** Opening Input data block **

/-- The path that names the parameter in a record (R525); a family carries its index digits. -/
def path : Param → String
  | .timetableExpressPerTick => "rb.timetable.express_per_tick"
  | .timetableMinProgressTicks => "rb.timetable.min_progress_ticks"
  | .timetableMaxSuspendSpanTicks => "rb.timetable.max_suspend_span_ticks"
  | .timetableExpressAdmitTicks => "rb.timetable.express_admit_ticks"
  | .timetableMaxPrograms => "rb.timetable.max_programs"
  | .timetableMaxErases => "rb.timetable.max_erases"
  | .timetableProgramTokens => "rb.timetable.program_tokens"
  | .timetableEraseTokens => "rb.timetable.erase_tokens"
  | .timetableMaintTicksPerPeriod => "rb.timetable.maint_ticks_per_period"
  | .timetableGoodsFloorPct => "rb.timetable.goods_floor_pct"
  | .timetableGoodsUrgentFloorPct => "rb.timetable.goods_urgent_floor_pct"
  | .timetableCeilingMonitor => "rb.timetable.ceiling_monitor"
  | .flashInterface => "rb.flash.interface"
  | .flashRateMts => "rb.flash.rate_mts"
  | .flashMinRateMts => "rb.flash.min_rate_mts"
  | .flashDriveOhm => "rb.flash.drive_ohm"
  | .flashNandOdtOhm => "rb.flash.nand_odt_ohm"
  | .flashExpectedDies => "rb.flash.expected_dies"
  | .flashDriftMarginMin => "rb.flash.drift_margin_min"
  | .flashCalIntervalMs => "rb.flash.cal_interval_ms"
  | .flashCalForcePeriods => "rb.flash.cal_force_periods"
  | .flashRetrainDeltaC => "rb.flash.retrain_delta_c"
  | .flashDieFailLimit => "rb.flash.die_fail_limit"
  | .flashProfileTRNs k => "rb.flash.profile" ++ toString k ++ ".t_r_ns"
  | .flashProfileTProgUs k => "rb.flash.profile" ++ toString k ++ ".t_prog_us"
  | .flashProfileTProgSlcUs k => "rb.flash.profile" ++ toString k ++ ".t_prog_slc_us"
  | .flashProfileTBersUs k => "rb.flash.profile" ++ toString k ++ ".t_bers_us"
  | .flashProfilePsuspLatNs k => "rb.flash.profile" ++ toString k ++ ".psusp_lat_ns"
  | .flashProfileEsuspLatNs k => "rb.flash.profile" ++ toString k ++ ".esusp_lat_ns"
  | .flashProfileRrstLatNs k => "rb.flash.profile" ++ toString k ++ ".rrst_lat_ns"
  | .flashProfileResumeLatNs k => "rb.flash.profile" ++ toString k ++ ".resume_lat_ns"
  | .flashProfileSuspLimit k => "rb.flash.profile" ++ toString k ++ ".susp_limit"
  | .flashProfileIpr k => "rb.flash.profile" ++ toString k ++ ".ipr"
  | .flashProfileDispatchSet k => "rb.flash.profile" ++ toString k ++ ".dispatch_set"
  | .microcodeCustomerEnable => "rb.microcode.customer_enable"
  | .microcodeMinCustomerSvn => "rb.microcode.min_customer_svn"
  | .microcodeVendorOpIntervalH => "rb.microcode.vendor_op_interval_h"
  | .microcodeTraceMode => "rb.microcode.trace_mode"
  | .readParityBytes => "rb.read.parity_bytes"
  | .readHardIterMax => "rb.read.hard_iter_max"
  | .readSoftIterMax => "rb.read.soft_iter_max"
  | .readSoft3Enable => "rb.read.soft3_enable"
  | .readRetrySteps => "rb.read.retry_steps"
  | .readSoftDelta => "rb.read.soft_delta"
  | .readTrackStep => "rb.read.track_step"
  | .readEwThreshold => "rb.read.ew_threshold"
  | .readBandEdge1C => "rb.read.band_edge1_c"
  | .readBandEdge2C => "rb.read.band_edge2_c"
  | .readBandEdge3C => "rb.read.band_edge3_c"
  | .translationDefaultIuKib => "rb.translation.default_iu_kib"
  | .translationOverprovisionPct => "rb.translation.overprovision_pct"
  | .translationFdpEnable => "rb.translation.fdp_enable"
  | .translationFdpHandles => "rb.translation.fdp_handles"
  | .translationWorkerParity => "rb.translation.worker_parity"
  | .translationPadAfterUs => "rb.translation.pad_after_us"
  | .translationWtPadUs => "rb.translation.wt_pad_us"
  | .translationJournalCommitUs => "rb.translation.journal_commit_us"
  | .translationJournalLiveMib => "rb.translation.journal_live_mib"
  | .translationVerifyCbMax => "rb.translation.verify_cb_max"
  | .translationSidingsLow => "rb.translation.sidings_low"
  | .shuntingStartFree => "rb.shunting.start_free"
  | .shuntingUrgentFree => "rb.shunting.urgent_free"
  | .shuntingMaxDebtUnits => "rb.shunting.max_debt_units"
  | .patrolPeriodDays => "rb.patrol.period_days"
  | .patrolDisturbScheme => "rb.patrol.disturb_scheme"
  | .patrolRefreshCb => "rb.patrol.refresh_cb"
  | .patrolMilepostLimit => "rb.patrol.milepost_limit"
  | .wearStaticMargin => "rb.wear.static_margin"
  | .wearStaticPerDay => "rb.wear.static_per_day"
  | .wearRatedPe => "rb.wear.rated_pe"
  | .wearBufstopReserve => "rb.wear.bufstop_reserve"
  | .wearSpareThresholdPct => "rb.wear.spare_threshold_pct"
  | .wearEwRatePpm => "rb.wear.ew_rate_ppm"
  | .wearRetryRatePpm => "rb.wear.retry_rate_ppm"
  | .wearClassLossPpm => "rb.wear.class_loss_ppm"
  | .holdupEnable => "rb.holdup.enable"
  | .holdupSenseDiv => "rb.holdup.sense_div"
  | .holdupVinDiv => "rb.holdup.vin_div"
  | .holdupVinFailMv => "rb.holdup.vin_fail_mv"
  | .holdupVinFilterUs => "rb.holdup.vin_filter_us"
  | .holdupVMinMv => "rb.holdup.v_min_mv"
  | .holdupDischargeMa => "rb.holdup.discharge_ma"
  | .holdupMeasureDropMv => "rb.holdup.measure_drop_mv"
  | .holdupEfficiencyPct => "rb.holdup.efficiency_pct"
  | .holdupFlushPowerMw => "rb.holdup.flush_power_mw"
  | .holdupFlushPrograms => "rb.holdup.flush_programs"
  | .holdupReserveUs => "rb.holdup.reserve_us"
  | .holdupMinParcels => "rb.holdup.min_parcels"
  | .holdupRemeasureH => "rb.holdup.remeasure_h"
  | .holdupSagMs => "rb.holdup.sag_ms"
  | .assocBankRate => "rb.assoc.bank_rate"
  | .assocFwEntriesMax => "rb.assoc.fw_entries_max"
  | .pcieMaxSpeedGts => "rb.pcie.max_speed_gts"
  | .pcieSubsysVendorId => "rb.pcie.subsys_vendor_id"
  | .pcieSubsysId => "rb.pcie.subsys_id"
  | .pcieCmbMib => "rb.pcie.cmb_mib"
  | .pcieDiagBarEnable => "rb.pcie.diag_bar_enable"
  | .pcieAspmL1Enable => "rb.pcie.aspm_l1_enable"
  | .pcieRelaxedOrdering => "rb.pcie.relaxed_ordering"
  | .pcieMrrsCapBytes => "rb.pcie.mrrs_cap_bytes"
  | .branchPortMask => "rb.branch.port_mask"
  | .branchDiscoveryMs => "rb.branch.discovery_ms"
  | .branchCmdTimeoutMs => "rb.branch.cmd_timeout_ms"
  | .branchReplayTimeoutNs => "rb.branch.replay_timeout_ns"
  | .branchMaxOutstanding => "rb.branch.max_outstanding"
  | .branchMinWorkerSvn => "rb.branch.min_worker_svn"
  | .arrayLayout => "rb.array.layout"
  | .arrayMemberMask => "rb.array.member_mask"
  | .arraySpareMask => "rb.array.spare_mask"
  | .arrayJournalMember => "rb.array.journal_member"
  | .arrayDjournalIdleMs => "rb.array.djournal_idle_ms"
  | .arraySlowMemberMs => "rb.array.slow_member_ms"
  | .arrayTimeoutFailCount => "rb.array.timeout_fail_count"
  | .arrayRebuildMibS => "rb.array.rebuild_mib_s"
  | .arrayRebuildUrgentMibS => "rb.array.rebuild_urgent_mib_s"
  | .arrayInspectPeriodDays => "rb.array.inspect_period_days"
  | .dramHashCh => "rb.dram.hash_ch"
  | .dramHashBg0 => "rb.dram.hash_bg0"
  | .dramHashBg1 => "rb.dram.hash_bg1"
  | .dramHashBg2 => "rb.dram.hash_bg2"
  | .dramHashBa0 => "rb.dram.hash_ba0"
  | .dramHashBa1 => "rb.dram.hash_ba1"
  | .dramPortTargetNs k => "rb.dram.port" ++ toString k ++ "_target_ns"
  | .dramUninitCount => "rb.dram.uninit_count"
  | .platelayerEnable => "rb.platelayer.enable"
  | .platelayerDramPassH => "rb.platelayer.dram_pass_h"
  | .platelayerSramPassS => "rb.platelayer.sram_pass_s"
  | .cipherOpalEnable => "rb.cipher.opal_enable"
  | .cipherOpalUsers => "rb.cipher.opal_users"
  | .guardTamperEnable => "rb.guard.tamper_enable"
  | .guardTamperActiveHigh => "rb.guard.tamper_active_high"
  | .guardMctpEnable => "rb.guard.mctp_enable"
  | .thermalInputEnable => "rb.thermal.input_enable"
  | .thermalCompositeMask => "rb.thermal.composite_mask"
  | .thermalOffsetC k => "rb.thermal.offset_c" ++ toString k
  | .thermalChanSensor k => "rb.thermal.chan_sensor" ++ toString k
  | .thermalMaxSlewC => "rb.thermal.max_slew_c"
  | .thermalWarnC => "rb.thermal.warn_c"
  | .thermalThrottleC => "rb.thermal.throttle_c"
  | .thermalShutdownC => "rb.thermal.shutdown_c"
  | .thermalHysteresisC => "rb.thermal.hysteresis_c"
  | .powerPs1FetchKcps => "rb.power.ps1_fetch_kcps"
  | .powerPs2FetchKcps => "rb.power.ps2_fetch_kcps"
  | .tokenRatePerUs => "rb.token.rate_per_us"
  | .tokenPoolMax => "rb.token.pool_max"
  | .tokenMaxWaitUs => "rb.token.max_wait_us"
  | .tokenWeightChannel => "rb.token.weight_channel"
  | .tokenWeightDram => "rb.token.weight_dram"
  | .tokenWeightSoftDec => "rb.token.weight_soft_dec"
  | .tokenWeightCore => "rb.token.weight_core"
  | .tokenWeightSerdes => "rb.token.weight_serdes"
  | .tokenWeightAeBank => "rb.token.weight_ae_bank"
  | .tokenWeightLeaf => "rb.token.weight_leaf"
  | .boardVddCoreHigh => "rb.board.vdd_core_high"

** Closing Input data block **

Problem description :: Only the count belongs in your answer, so please work out how many lines of the data contain "cipher".

Exercise response :: 2